Traditional medicine (TM) has been used to treat a variety of symptoms and diseases through the combination of herbal materials, and it also contributes to the pharmaceutical industry with several advantages such as fewer side effects and significant cost reductions. However, the rules for combining ingredients are not well organized, and complex multi-compound characteristics make it difficult to understand the pharmacological mechanisms among the herbal materials used in TM. In silico approaches that have been proposed to analyze TM and herbal materials require large amount of high-quality structural information or physicochemical properties or have limitations due to ease of interpretation or scope of analysis.
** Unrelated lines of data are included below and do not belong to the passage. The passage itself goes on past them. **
/-- A line of a port as received: the sample of one gain at each photosite of the readout, none where it is missing (R92,
R93). -/
def PortSt.rawLine (p : PortSt) (depth gains gain cells : Nat) : List (Option Nat) :=
  let n := p.map.length
  let bits := 4 * gains * depth
  (List.range cells).flatMap fun c =>
    let g := p.segs.get (c % n)
    if g.hasCell (c / n) bits then
      (List.range 4).map fun i => some (g.sample (c / n * bits + (4 * gain + i) * depth) depth)
    else [none, none, none, none]

/-- The nearest present photosite to the left of and at `x`, in steps of `per`. -/
def nearLeft (l : List (Option Nat)) (per : Nat) : Nat → Nat → Option (Nat × Nat)
  | 0, _ => none
  | fuel + 1, x =>
    match l.getD x none with
    | some v => some (x, v)
    | none => if x < per then none else nearLeft l per fuel (x - per)

/-- The nearest present photosite to the right of and at `x`, in steps of `per`. -/
def nearRight (l : List (Option Nat)) (per : Nat) : Nat → Nat → Option (Nat × Nat)
  | 0, _ => none
  | fuel + 1, x =>
    if l.length ≤ x then none
    else
      match l.getD x none with
      | some v => some (x, v)
      | none => nearRight l per fuel (x + per)

/-- The value that conceals a missing photosite, none when the line has no photosite to take it from (R108). DEDUCED (log 35). -/
def conceal (l : List (Option Nat)) (per x : Nat) : Option Nat :=
  let c := x / 4
  let i := x % 4
  let left := if 4 * c + i % per < per then none else nearLeft l per (l.length + 1) (4 * c - per + i % per)
  let right := nearRight l per (l.length + 1) (4 * c + 4 + i % per)
  match left, right with
  | some (xl, vl), some (xr, vr) =>
    let a := xr - x
    let b := x - xl
    some ((a * vl + b * vr + (a + b) / 2) / (a + b))
  | some (_, vl), none => some vl
  | none, some (_, vr) => some vr
  | none, none => none

/-- A window of a line with its missing photosites concealed, and its status: 0 intact, 1 concealed, 2 lost (R108, R109). -/
def concealWindow (l : List (Option Nat)) (per x0 w : Nat) : List Nat × Nat :=
  let cell := fun x => match l.getD x none with
    | some v => (v, 0)
    | none =>
      match conceal l per x with
      | some v => (v, 1)
      | none => (0, 2)
  let vs := (List.range w).map fun i => cell (x0 + i)
  (vs.map (·.1), (vs.map (·.2)).foldl max 0)

/-! ### Transmit drive (R105, R124) -/

/-- A transmit lane's drive as its registers and the cap of Field Stop set it: PRE, POST, the main cursor and the swing in mVppd; values above
their ranges act as the range maximum (R105, R124). -/
def State.txDrive (s : State) (lane : Nat) : Nat × Nat × Nat × Nat :=
  let pre := min 6 (s.fld (Pg.lane lane) Reg.LANE_TX_EQ_PRE)
  let post := min 10 (s.fld (Pg.lane lane) Reg.LANE_TX_EQ_POST)
  let cap := s.fld Pg.guard (if lane < 18 then Reg.GUARD_SWING_CAP_BC else Reg.GUARD_SWING_CAP_SDI)
  (pre, post, 24 - pre - post, 400 + 25 * min (min 24 (s.fld (Pg.lane lane) Reg.LANE_TX_SWING)) (min 24 cap))

/-- The drive of each transmit lane that differs from the state before is put on the lane (R105). -/
def driveLanes (s0 s : State) : State :=
  (List.range 6).foldl
    (fun (s : State) i =>
      let l := 16 + i
      let d := s.txDrive l
      if d = s0.txDrive l then s else s.emit (.drive l d.1 d.2.1 d.2.2.1 d.2.2.2)) s

/-! ### Rules of the LINKB page and of the DFE taps on plain writes -/

/-- Whether a plain write is discarded with STATE_REJECT: LINKB's CTRL and block registers while GANG is 1 (R89), and the DFE taps
of a lane in EQ_MODE 0 (R124). -/
def State.linkVeto (s : State) (p o : Nat) : Bool :=
  (decide (p = Pg.link 1) && s.ganged && (decide (o = 0x008) || (decide (0x040 ≤ o) && decide (o < 0x400))))
    || (decide (0x010 ≤ p) && decide (p < 0x020) && (decide (o = 0x048) || decide (o = 0x04C))
      && !s.on (Pg.link (s.portOf (p - 0x010))) Reg.LINK_CTRL_EQ_MODE)

/-! ### Take START (R68, R111, R112, R117) -/

/-- Whether a port may fall back in a take: the sensor reported FALLBACK, and the busiest lane of the N−1 map needs at most 90 % of its
block slots for the port's window at the take's frame rate (R93, R111). -/
def State.fallbackOk (s : State) (k : Nat) : Bool :=
  let i := Pg.ingress
  let w := s.fld i (if k = 0 then Reg.INGRESS_WINA_WH_W else Reg.INGRESS_WINB_WH_W)
  let h := s.fld i (if k = 0 then Reg.INGRESS_WINA_WH_H else Reg.INGRESS_WINB_WH_H)
  let left := (s.port k).fullMap.length - 1
  let cells := ceilDiv (ceilDiv w 4) (max 1 left)
  let data := segBlocks cells (depthOf (s.fld (Pg.link k) Reg.LINK_CFG_DEPTH)) (s.on (Pg.link k) Reg.LINK_CFG_DUAL_GAIN)
  let blocks := data + 2 * ceilDiv data 64 + 2
  let slots := if s.on (Pg.link k) Reg.LINK_CFG_RATE then 156250000 else 312500000
  let num := s.fld Pg.trig Reg.TRIG_RATE_NUM
  let den := max 1 (s.fld Pg.trig Reg.TRIG_RATE_DEN)
  s.on (Pg.link k) Reg.LINK_SENSOR_CAPS_FALLBACK && decide (left ≠ 0)
    && decide (blocks * 256 * h * num * 10 ≤ 9 * 255 * slots * den)

/-- The link part of step 4 of a take START: the counters clear, a port on the N−1 map asks for the full map when every lane is locked,
EQSET goes out when PREEMPH has changed since the last one, then FWR for frame 0 and START (R68, R103, R111, R112, R117). -/
def State.linkTake (s : State) (k : Nat) (used : Bool) : State :=
  let g := Pg.link k
  let s1 := [Reg.LINK_CONCEAL_LINES, Reg.LINK_LOST_LINES, Reg.LINK_PKT_DISCARDS, Reg.LINK_DEGRADED_FRAMES].foldl
    (fun s f => s.setFld g f 0) s
  if used = false then s1
  else
    let p := s1.port k
    let fell := s1.on g Reg.LINK_FALLBACK_DONE
    let whole := fell && p.fullMap.all s1.laneLocked
    let s2 := (s1.setPort k { p with
      fallFrame := none, fallAck := false, fwr := []
      outages := p.outages.map fun e => (e.1, 0) }).showLoss k
    let s3 := s2.setOn g Reg.LINK_FALLBACK_OK ((!fell || whole) && s2.fallbackOk k)
    let s4 := if whole then s3.postBc k 5 0 [(16 * p.fullMap.length, 0)] .restoreMap else s3
    let pre := (s4.fld g Reg.LINK_PREEMPH_PRE, s4.fld g Reg.LINK_PREEMPH_POST)
    let s5 := if s4.on g Reg.LINK_CTRL_EQ_MODE && decide (p.eqLast ≠ some pre) then s4.sendEqset k else s4
    ((s5.sendFwr k 0).postBc k 3 0 [] .plain).showPort k

end Sys2Proof.Machine
end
In this work, we proposed an approach named InPETM, that integrates association rule mining (ARM) and network pharmacology analyses to identify polypharamcological effects of herbal materials and compounds from TM. Specifically, InPETM performs analyses combining ARM and network pharmacology-based method at the herb-level and compound-level, respectively, and identifies potential herbal material combination and compound candidates for the phenotype. InPETM provided results of pharmacological effects of herbal material combination and compound and identification of mechanism of action in human protein interactome network, which were confirmed by further structural network analysis and literature review analysis. These results indicate that InPETM can contribute to drug development in TM through better understanding of polypharmacological features of herbal materials.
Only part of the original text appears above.